-- ==== Sys2Proof/Machine/Endpoints.lean ====
section
/-!
DEFINITION. Machine/Endpoints.lean: the endpoints of the chase, its route tables, and the header that its switches follow
(07_galleys_and_chase.md R245 to R247, R265 to R268).
-/
namespace Sys2Proof.Machine

/-! ## Endpoints (R245) -/

inductive Ep where
  | galley (p : Nat)
  | case (f : Nat)
  | comp (f : Nat)
  | hbm (n : Nat)
  | hbmAddr
  | quad (q : Nat)
  | region (r : Nat)
  | host
  | engine (die : Nat)
  | reserved
  deriving DecidableEq, Repr

def epOf (n : Nat) : Ep :=
  if n < 0x80 then .galley n
  else if n < 0x90 then .case (n - 0x80)
  else if n < 0xA0 then .comp (n - 0x90)
  else if n < 0xA8 then .hbm (n - 0xA0)
  else if n = 0xA8 then .hbmAddr
  else if n < 0xB0 then .reserved
  else if n < 0xC8 then .quad (n - 0xB0)
  else if n < 0xE0 then .region (n - 0xC8)
  else if n = 0xE0 then .host
  else if n < 0xE3 then .engine (n - 0xE1)
  else .reserved

/-- A transfer may name the endpoint (R246). -/
def epNameable : Ep → Bool
  | .galley _ | .case _ | .comp _ | .hbmAddr | .quad _ | .region _ | .host => true
  | _ => false

/-- The endpoint's unit is present (R3). -/
def epPresent (d : Device) : Ep → Bool
  | .hbm n => stackPresent d.part n
  | .quad q => quadPresent d.part q
  | .reserved => false
  | _ => true

/-- Bytes of the endpoint's memory (R245, R408, R474). -/
def epBytes (d : Device) : Ep → Nat
  | .galley _ => 0x200000
  | .case _ => 0x1000000
  | .comp _ => 0x20000
  | .hbmAddr => hbmBytes d.part
  | .quad _ | .region _ | .host => 0x10000000000
  | _ => 0

/-- The forme of a galley, case or compositor endpoint. -/
def epForme : Ep → Option Nat
  | .galley p => some (p / 8)
  | .case f => some f
  | .comp f => some f
  | _ => none

/-- Local to press `p` (R247). -/
def epLocal (p : Nat) : Ep → Bool
  | .galley q => q = p
  | .case f => f = p / 8
  | .comp f => f = p / 8
  | _ => false

/-- The power domain of the endpoint (R5). -/
def epDomain : Ep → Option Nat
  | .galley p => some p
  | .case f => some (128 + f)
  | .comp f => some (128 + f)
  | .hbm n => some (144 + n)
  | .quad q => some (152 + q)
  | .region r => some (176 + r)
  | .host => some 200
  | _ => none

/-- The endpoint's network interface has power. -/
def epAwake (d : Device) (e : Ep) : Bool :=
  epPresent d e && (match epDomain e with | some n => domainOn d n | none => true)

/-- Die of an endpoint (R4). -/
def epDie : Ep → Nat
  | .galley p => p / 64
  | .case f => f / 8
  | .comp f => f / 8
  | .hbm n => n / 4
  | .quad q => q / 12
  | .region r => r / 12
  | .engine x => x
  | _ => 0

/-- The unit address of an endpoint, as the unit that detects an error (R15, R269). -/
def epUnitAddr : Ep → BitVec 32
  | .galley p => unitPress p
  | .case f => unitForme f
  | .comp f => unitForme f
  | .hbm n => unitStack n
  | .hbmAddr => unitStack 0
  | .quad q => unitQuad q
  | .region r => unitRegion r
  | .engine x => unitSwitch (.die (if x = 0 then 0 else 1))
  | _ => unitHost

/-- The protected memory behind an endpoint address, and the address in it. -/
def epMem (d : Device) (e : Ep) (a : Nat) : Option (MemId × Nat) :=
  match e with
  | .galley p => some (.galley p, a)
  | .case f => some (.case f, a)
  | .comp f => some (if a < 0x10000 then (.xmem f, a) else (.ymem f, a - 0x10000))
  | .hbm _ | .hbmAddr => let (n, l) := hbmMap d.part a; some (.hbm n, l)
  | _ => none

/-- A range of an endpoint's addresses, cut where X memory ends and Y memory begins (R245). -/
def epSplit (e : Ep) (a n : Nat) : List (Nat × Nat) :=
  match e with
  | .comp _ => if a < 0x10000 ∧ 0x10000 < a + n then [(a, 0x10000 - a), (0x10000, a + n - 0x10000)] else [(a, n)]
  | _ => [(a, n)]

/-! ## Route tables (R266, R267) -/

/-- The port of a die switch (R266). -/
def diePort : Ep → Nat
  | .galley p => p / 8 % 8
  | .case f => f % 8
  | .comp f => f % 8
  | .hbm n => 8 + n % 4
  | .quad q => 12 + q % 12
  | .region r => 24 + r % 12
  | .host => 36
  | _ => 37

/-- The port of a forme switch (R266). -/
def formePort : Ep → Nat
  | .galley p => p % 8
  | .comp _ => 8
  | .case _ => 9
  | _ => 0

/-- The level at which the path between two endpoints turns down: 1 forme, 2 die, 3 root. -/
def turnLevel (a b : Ep) : Nat :=
  if epForme a ≠ none ∧ epForme a = epForme b then 1 else if epDie a = epDie b then 2 else 3

/-- An endpoint that has a network interface. -/
def epHasNi (d : Device) (e : Ep) : Bool := e ≠ .hbmAddr && epPresent d e

/-- Entry `dst` of the route table of endpoint `ni` (R267). The ports of switches that the path does not go down through
are zero. -/
def routeEntry (d : Device) (ni dst : Nat) : Word :=
  let a := epOf ni
  let b := epOf dst
  if d.chase.routed && epHasNi d a && epHasNi d b then
    let up := turnLevel a b
    place 32 31 31 1 ||| place 32 30 29 up ||| place 32 28 28 (if up = 3 then epDie b else 0)
      ||| place 32 27 22 (if 2 ≤ up then diePort b else 0) ||| place 32 21 18 (formePort b)
  else 0

/-- The route from one endpoint to another is valid. -/
def routeValid (d : Device) (ni dst : Nat) : Bool := bit (routeEntry d ni dst) 31

/-! ## Headers and switches (R268) -/

/-- The message is the last flit of its chunk, or no DATA. -/
def lastFlit (m : ChaseMsg) : Bool := m.type ≠ 3 || decide (m.len ≤ 64 * (m.flit + 1))

/-- Even parity over bits 63 to 1 of a header: bit 0. -/
def headerParity (h : BitVec 64) : Nat := countBits h % 2

/-- The 64-bit header of a message: its route is the entry of its source's table for its destination. -/
def chaseHeader (d : Device) (m : ChaseMsg) : BitVec 64 :=
  let e := routeEntry d m.src m.dst
  let h : BitVec 64 := place 64 63 61 m.type ||| place 64 60 51 m.dst ||| place 64 50 41 m.src ||| place 64 40 39 (fieldN e 30 29)
    ||| place 64 38 28 (fieldN e 28 18) ||| place 64 27 16 m.tag.toNat ||| place 64 15 10 m.flit ||| place 64 9 9 (b2n (lastFlit m))
  h ||| place 64 0 0 (headerParity h)

/-- Where a switch of a level sends a flit that arrives from below: upward (none), or down through a port of its own. -/
def switchSends (level : Nat) (h : BitVec 64) : Option Nat :=
  if level < fieldN h 40 39 then none
  else some (match level with | 1 => fieldN h 31 28 | 2 => fieldN h 37 32 | _ => fieldN h 38 38)

/-- The endpoint below port `fport` of a forme switch. -/
def formeEndpoint (f fport : Nat) : Nat := if fport < 8 then 8 * f + fport else if fport = 8 then 0x90 + f else 0x80 + f

/-- The endpoint below port `dport` of a die switch. -/
def dieEndpoint (die dport fport : Nat) : Nat :=
  if dport < 8 then formeEndpoint (8 * die + dport) fport
  else if dport < 12 then 0xA0 + 4 * die + (dport - 8)
  else if dport < 24 then 0xB0 + 12 * die + (dport - 12)
  else if dport < 36 then 0xC8 + 12 * die + (dport - 24)
  else if dport = 36 then 0xE0 else 0xE1 + die

/-- The endpoint that a header leads to from endpoint `src`: up to its level, then down the ports it names. -/
def headerLeads (src : Nat) (h : BitVec 64) : Nat :=
  let fport := fieldN h 31 28
  match fieldN h 40 39 with
  | 1 => formeEndpoint ((epForme (epOf src)).getD 0) fport
  | 2 => dieEndpoint (epDie (epOf src)) (fieldN h 37 32) fport
  | _ => dieEndpoint (fieldN h 38 38) (fieldN h 37 32) fport

end Sys2Proof.Machine
end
* * * * * * * * *
Assignment:
Give back, word for word, only the lines above from the line holding "die switch (R266). -/" to the line holding "if epForme a", both included.

Response to this task:
/-- The port of a die switch (R266). -/
def diePort : Ep → Nat
  | .galley p => p / 8 % 8
  | .case f => f % 8
  | .comp f => f % 8
  | .hbm n => 8 + n % 4
  | .quad q => 12 + q % 12
  | .region r => 24 + r % 12
  | .host => 36
  | _ => 37

/-- The port of a forme switch (R266). -/
def formePort : Ep → Nat
  | .galley p => p % 8
  | .comp _ => 8
  | .case _ => 9
  | _ => 0

/-- The level at which the path between two endpoints turns down: 1 forme, 2 die, 3 root. -/
def turnLevel (a b : Ep) : Nat :=
  if epForme a ≠ none ∧ epForme a = epForme b then 1 else if epDie a = epDie b then 2 else 3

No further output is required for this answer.